El acoso como forma de violencia ha dejado muchas secuelas en la sociedad. Las mujeres acosadas en México tuvieron la iniciativa de proponerle al reguetonero Bad Bunny que considere dar un concierto sólo para mujeres y evitar así el acoso. “Aquí perreamos solas” llamaron a la iniciativa las mujeres mexicanas, levantando polémica en varios sectores sociales.

Lo cierto es que el acoso es un horror para el que lo padece quien, quiera o no, se convierte en la víctima y en ocasiones no tiene otra opción más que aislarse. Esa condición ha mantenido en los últimos meses Doña Estela Romero Bringas.

Sin poder salir de su casa ha permanecido la sobrina de Socorrito Romero Sánchez. El miedo provocado por las amenazas de la Diputada Olga Lucía Romero Garci-Crespo ha minado su calidad de vida.

Estela Romero se ha adaptado ante la adversidad.
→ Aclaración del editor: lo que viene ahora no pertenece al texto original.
-- ==== Sys2Proof/Machine/Matrix.lean ====
section
/-! DEFINITION. The matrix engine: issuing commands, the millrace, products, tiles in memory, softmax rows, MRD and MWR (02_numbers
R42 to R47; 13_matrix R233 to R235, R244 to R254; 18_isa_matrix R343 to R361). -/

namespace Sys2Proof.Machine

/-! ### Tiles and operand words -/

def tileKey (gid t : Nat) : Nat := gid * 16 + t

def State.tile (s : State) (gid t : Nat) : Tile := (lookup s.tiles (tileKey gid t)).getD Tile.zero

def State.putTile (s : State) (gid t : Nat) (x : Tile) : State := { s with tiles := putAt s.tiles (tileKey gid t) x }

def State.coreSt (s : State) (c : Nat) : CoreSt := (lookup s.cores c).getD CoreSt.zero

def State.putCore (s : State) (c : Nat) (x : CoreSt) : State := { s with cores := putAt s.cores c x }

/-- ACC of a group's kernel (R248). -/
def State.acc (s : State) (g : Group) : Nat := match s.kernel g.ctx g.slot g.kern with
  | none => 0
  | some k => k.acc

/-- Bytes of data of a tile or image in a format (R233, R353). -/
def dataBytes (fmt : Nat) : Nat := 128 * 128 * fmtBits fmt / 8

/-- The formats of the A and B elements of a product command. -/
def MOp.formats : MOp → Nat × Nat
  | .mma m => if m = 0 then (1, 1) else if m = 1 then (2, 2) else if m = 2 then (3, 3) else if m = 3 then (4, 4) else (9, 9)
  | .mmas m => (if m < 2 then 3 else 4, if m % 2 = 0 then 3 else 4)
  | .mmax m => (m, m)
  | _ => (0, 0)

/-- A product command. -/
def MOp.product : MOp → Bool
  | .mma _ => true
  | .mmas _ => true
  | .mmax _ => true
  | _ => false

/-- The bytes of a scratchpad range of a team. -/
def State.scratchBytes (s : State) (t : Team) (off n : Nat) : List Byte := (List.range n).map fun i => s.byte (t.scratchAt (off + i))

/-- Bytes written to a scratchpad range of a team, as its banks perform them (R208). -/
def State.scratchWrite (s : State) (t : Team) (off : Nat) : List Byte → State
  | [] => s
  | b :: rest => ({ s with mem := writeAt memDefault s.mem (t.scratchAt off) b }).scratchWrite t (off + 1) rest

/-- Some byte of a scratchpad range lies in a sector that the ECC cannot correct. -/
def State.scratchBad (s : State) (t : Team) (off n : Nat) : Bool := (List.range n).any fun i => s.badIn (t.scratchAt (off + i)) 1

/-- Element `k` of line `l` of a tile at an offset, as its pattern (R23, R233). -/
def State.tileElem (s : State) (t : Team) (base fmt l k : Nat) : Nat :=
  let bits := fmtBits fmt
  let at_ := base + l * (16 * bits) + bits * k / 8
  leNat (s.scratchBytes t at_ ((bits * k % 8 + bits + 7) / 8)) / 2 ^ (bits * k % 8) % 2 ^ bits

/-- The label of a line. -/
def State.tileLabel (s : State) (t : Team) (base d l : Nat) : Nat := leNat (s.scratchBytes t (base + d + 4 * l) 4)

/-- The summary block. -/
def State.tileSummary (s : State) (t : Team) (base d : Nat) : Nat := leNat (s.scratchBytes t (base + d + 512) 64)

/-- Bytes of the scale block (R235). -/
def State.tileScales (s : State) (t : Team) (base d i n : Nat) : Nat := leNat (s.scratchBytes t (base + d + 640 + i) n)

/-! ### Issue -/

/-- A fault of an issue check: its code and its address. -/
abbrev Bad := Nat × Quad
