-- ==== Sys2Proof/Machine/Sluice.lean ====
section
/-! DEFINITION. The sluice: COPY, COPYT, GATH, SCAT and COPYR, their chunks and their retirement (17_isa_memory R336 to R341; 10_page
R190, R191; 11_link R198 to R202, R204; 09_barrier R163, R173). -/

namespace Sys2Proof.Machine

/-! ### Sides -/

/-- The address of team scratchpad offset 0 (R207). -/
def scratchBase : Nat := 0xFF00000000000000

/-- The place of a byte of a side, from BASE's own space: a scratchpad offset, or a device virtual address, exact (R7, R207, R337). -/
def State.sideAt (s : State) (g : Group) (scr : Bool) (a : Int) (write : Bool) : Trans :=
  if !scr then (if a < 0 ∨ 2 ^ 64 ≤ a then .fault 0x05 else s.translate g.ctx (BitVec.ofInt 64 a) write)
  else match s.teamOf g with
    | none => .fault 0x05
    | some t => if 0 ≤ a ∧ a < (t.scratch : Int) then .ok .scratch (t.scratchAt a.toNat) 0 none else .fault 0x05

/-- The memory key of a byte of a side, when it has one. -/
def State.sideKey (s : State) (g : Group) (scr : Bool) (a : Int) (write : Bool) : Option Nat :=
  match s.sideAt g scr a write with
  | .ok _ key _ _ => some key
  | _ => none

/-- `n` bytes of a side as an engine reads them (R231), and whether the ECC cannot correct some of them (R379). -/
def State.sideBytes (s : State) (g : Group) (scr : Bool) (a : Int) (n : Nat) : List Byte × Bool :=
  let keys := (List.range n).filterMap fun (i : Nat) => s.sideKey g scr (a + (i : Int)) false
  (keys.map s.byte, keys.any (s.badAt g.core))

/-- The address a fault of a side's byte reports. -/
def sideAddr (scr : Bool) (a : Int) : Quad := BitVec.ofInt 64 (if scr then a + scratchBase else a)

/-- A descriptor with a scratchpad BASE as an offset: of a side named by direction it is one, and COPYR's bases are addresses (R207, R337). -/
def sideTensor (op : EOp) (bytes : List Byte) (scr : Bool) : Tensor :=
  let t := readTensor bytes
  match op with
  | .copyr _ => if scr then { t with base := t.base - scratchBase } else t
  | _ => t

def Engine.d (e : Engine) : Tensor := sideTensor e.op e.dst e.dScr
def Engine.s (e : Engine) : Tensor := sideTensor e.op e.src e.sScr

/-! ### What a command moves -/

/-- One element's move: its destination indices, and its source indices unless it pads. -/
structure Move where
  dst : List Nat
  src : Option (List Nat)
  deriving DecidableEq, Repr

/-- The first two indices exchanged (R338). -/
def swap01 : List Nat → List Nat
  | a :: b :: rest => b :: a :: rest
  | l => l

/-- The source lines of a SCAT that reach a destination line: those in range that no later line replaces (R339). -/
def scatLines (lines : Nat) : Nat → List Nat → List (Nat × Nat)
  | _, [] => []
  | j, i :: rest => if i < lines && !rest.contains i then (j, i) :: scatLines lines (j + 1) rest else scatLines lines (j + 1) rest

/-- The moves of a command in the order of its destination, dimension 0 fastest (R199, R338, R339); SCAT's in the order of its list. -/
def Engine.lineMoves (e : Engine) : List (List Nat × Option (List Nat)) :=
  match e.op with
  | .gath => (List.range (e.d.size 1)).map fun j =>
      let i := e.idx.getD j 0
      ([0, j, 0, 0, 0], if i < e.s.size 1 then some [0, i, 0, 0, 0] else none)
  | .scat => (scatLines (e.d.size 1) 0 e.idx).map fun (j, i) => ([0, i, 0, 0, 0], some [0, j, 0, 0, 0])
  | _ => (List.range e.d.lines).map fun l =>
      let i := e.d.indices (l * e.d.extent 0)
      (i, some i)

/-- An index list with dimension 0 set. -/
def atCol (i0 : Nat) : List Nat → List Nat
  | [] => [i0]
  | _ :: rest => i0 :: rest

/-- Element `i0` of a line's move. -/
def Engine.elemMove (e : Engine) (m : List Nat × Option (List Nat)) (i0 : Nat) : Move :=
  { dst := atCol i0 m.1, src := m.2.map fun j => match e.op with
      | .copyt => swap01 (atCol i0 j)
      | _ => atCol i0 j }

/-- Bits of a chunk of destination data (R190). -/
def chunkBits : Nat := 524288

/-- Destination bits that a command moves. -/
def Engine.totalBits (e : Engine) : Nat := e.lineMoves.length * (e.d.size 0 * e.d.bits)

/-- The moves of a chunk: the elements whose first bit in the traversal lies in it (R199), each whole (R209). -/
def Engine.movesIn (e : Engine) (k : Nat) : List Move :=
  let w := e.d.bits
  (e.lineMoves.zip (List.range e.lineMoves.length)).flatMap fun (m, l) =>
    (List.range (e.d.size 0)).filterMap fun i0 =>
      let at_ := (l * e.d.size 0 + i0) * w
      if k * chunkBits ≤ at_ ∧ at_ < (k + 1) * chunkBits then some (e.elemMove m i0) else none

/-- The lines whose first element begins in a chunk: their labels and scales move with it (R341). -/
def Engine.linesIn (e : Engine) (k : Nat) : List (List Nat × Option (List Nat)) :=
  (e.lineMoves.zip (List.range e.lineMoves.length)).filterMap fun (m, l) =>
    let at_ := l * e.d.size 0 * e.d.bits
    if k * chunkBits ≤ at_ ∧ at_ < (k + 1) * chunkBits then some m else none

/-- The scale plane moves too (R341). -/
def Engine.scales (e : Engine) : Bool := e.d.scaleOff != 0 && e.s.scaleOff != 0 && (match e.op with
  | .copyr _ => false
  | _ => true)

/-- Scale bytes of a line (R257). -/
def Tensor.scaleBytes (t : Tensor) : Nat := (t.size 0 + 31) / 32

/-- The uncounted moves of a line: destination and source places, how many bytes, and what padding holds (R258). -/
def Engine.planeMoves (e : Engine) (m : List Nat × Option (List Nat)) : List (Nat × Option Nat × Nat × Byte) :=
  (if e.lab then [(e.d.labelAt e.dScr (e.d.line m.1), m.2.map fun j => e.s.labelAt e.sScr (e.s.line j), 4, 0xFF#8)] else [])
    ++ (if e.scales then [(e.d.scaleAt e.dScr (e.d.line m.1) 0, m.2.map fun j => e.s.scaleAt e.sScr (e.s.line j) 0, e.d.scaleBytes, 127#8)] else [])

/-- A scratchpad destination's summary is recomputed (R341). -/
def Engine.sums (e : Engine) : Bool := e.lab && e.dScr

/-- The bytes that hold an element: the first from BASE's space, how many, and the bit at which it begins. -/
def Tensor.bytesOf (t : Tensor) (i : List Nat) : Int × Nat × Nat :=
  let p := t.place i
  let b := (p % 8).toNat
  ((t.base : Int) + p / 8, (b + t.bits + 7) / 8, b)

/-- A byte in every 128 of every part of a chunk, and its last, side by side: scratchpad or not, the byte, written or not (R190). -/
def Engine.touches (e : Engine) (k : Nat) : List (Bool × Int × Bool) :=
  let ends := fun (scr : Bool) (a : Int) (n : Nat) (write : Bool) =>
    ((List.range ((n + 127) / 128)).map fun (i : Nat) => (scr, a + 128 * (i : Int), write)) ++ [(scr, a + (n : Int) - 1, write)]
  (e.movesIn k).flatMap (fun m =>
    let (a, n, _) := e.d.bytesOf m.dst
    ends e.dScr a n true ++ (match m.src with
      | none => []
      | some j =>
        let (a, n, _) := e.s.bytesOf j
        ends e.sScr a n false))
  ++ (e.linesIn k).flatMap (fun m => (e.planeMoves m).flatMap fun (a, f, n, _) =>
    ends e.dScr (a : Int) n true ++ (match f with
      | none => []
      | some a => ends e.sScr (a : Int) n false))
  ++ (match e.map with
    | none => []
    | some a => [(false, ((a.toNat + k / 64 * 8 : Nat) : Int), true)])

/-! ### Issue -/

/-- The candidates for the lowest and highest place along a dimension: the ends, and the ends of whole blocks. -/
def Tensor.corners (t : Tensor) (d : Nat) : List Nat :=
  let n := t.extent d
  let r := 2 ^ t.brows
  let m := (n - 1) / r * r
  ([0, n - 1] ++ if d = 1 ∧ t.blocked then [r - 1, m, m - 1] else []).filter fun i => decide (i < n)

/-- The bytes that a side's element data occupies, first and last (R261). -/
def Tensor.dataRange (t : Tensor) : Int × Int :=
  let l := (t.corners 0).flatMap fun a => (t.corners 1).flatMap fun b => (t.corners 2).flatMap fun c => (t.corners 3).flatMap fun d =>
    (t.corners 4).map fun e => t.place [a, b, c, d, e]
  match l with
  | [] => (t.base, t.base)
  | p :: rest => ((t.base : Int) + rest.foldl min p / 8, (t.base : Int) + (rest.foldl max p + (t.bits : Int) - 1) / 8)

/-- The first and last of a list of lines. -/
def lineEnds : List Nat → Option (Nat × Nat)
  | [] => none
  | l :: rest => some (rest.foldl min l, rest.foldl max l)

/-- All lines of a tensor. -/
def Tensor.allLines (t : Tensor) : Option (Nat × Nat) := if t.lines = 0 then none else some (0, t.lines - 1)

/-- A range of bytes widened over another. -/
def widen (r : Int × Int) (lo hi : Nat) : Int × Int := (min r.1 (lo : Int), max r.2 (hi : Int))

/-- A footprint (R261): the element data and, for the lines between two, the planes that move, with the summary block when the side has
one. -/
def Tensor.footprint (t : Tensor) (scr : Bool) (ls : Option (Nat × Nat)) (lab scl sum : Bool) : Int × Int :=
  let r := t.dataRange
  let r := match ls with
    | none => r
    | some (a, b) =>
      let r := if lab then widen r (t.labelAt scr a) (t.labelAt scr b + 3) else r
      if scl && t.scaleBytes != 0 then widen r (t.scaleAt scr a 0) (t.scaleAt scr b 0 + t.scaleBytes - 1) else r
  if sum then widen r (t.plane scr t.labOff + 512) (t.plane scr t.labOff + 575) else r

/-- A tensor without elements has no footprint. -/
def Tensor.empty (t : Tensor) : Bool := t.elems == 0

/-- What an engine command finds at issue: it issues, or a fault with its address, or a copy-on-write leaf. -/
inductive Issue where
  | go (e : Engine)
  | fault (code : Nat) (addr : Quad)
  | cow (leaf frame : Nat) (addr : Quad)
  deriving DecidableEq, Repr

/-- Step 1 of R337 for one descriptor. -/
def State.descriptor (s : State) (g : Group) (a : Quad) : List Byte ⊕ Nat :=
  if a.toNat % 64 ≠ 0 then .inr 0x04 else s.engineRead g a 64

/-- Step 2 of R337 for one descriptor (R259, R260, R262). -/
def State.descriptorOk (s : State) (g : Group) (t : Tensor) (scr write : Bool) : Bool :=
  t.ok (if scr then 16 else 32) write && (t.segOff == 0 || (t.segOff % 4 == 0 && (match s.segments g (if scr then { t with base := t.base + scratchBase } else t) scr with
    | .inl _ => true
    | .inr _ => false)))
Como pasa con las mujeres en todo el mundo, quienesq han tenido que adaptarse ante la creciente realidad del acoso de hombres desequilibrados y violentos.

La flamante diputada local cuyo verdadero nombre es Mónica Caballero Garci-Crespo se ha convertido en el verdugo de una persona mayor a quien se ha dedicado a perseguir hasta con la policía rondando las inmediaciones de su casa y oficina.

Caballero Garci-Crespo es una mujer ventajosa que se aprovecha de las circunstancias. Es ella misma una mujer acosadora que es un peligro potencialmente mayor del que hoy representa.

Los allegados de Romero Bringas han manifestado su temor por la integridad de la heredera. La sociedad tehuacanera, familiares, abogados y quienes han seguido de cerca el desarrollo del caso, se preguntan ¿Hasta dónde es capaz de llegar Olga Lucía por su ambición? ¿Qué otros delitos cometerá para lograr sus objetivos?

El abuso y el asedio son lo que tienen en común la diputada y Estela Romero con los hombres acosadores y sus víctimas.

Tanto derecho tiene Estela Romero a disfrutar su vida, trabajar en paz y continuar la encomienda de la Señorita Socorro; como las fanáticas de Bad Bunny a su concierto seguro: “Aquí perreamos solas”. La exigencia de respeto es la misma, el grito de “justicia es igual.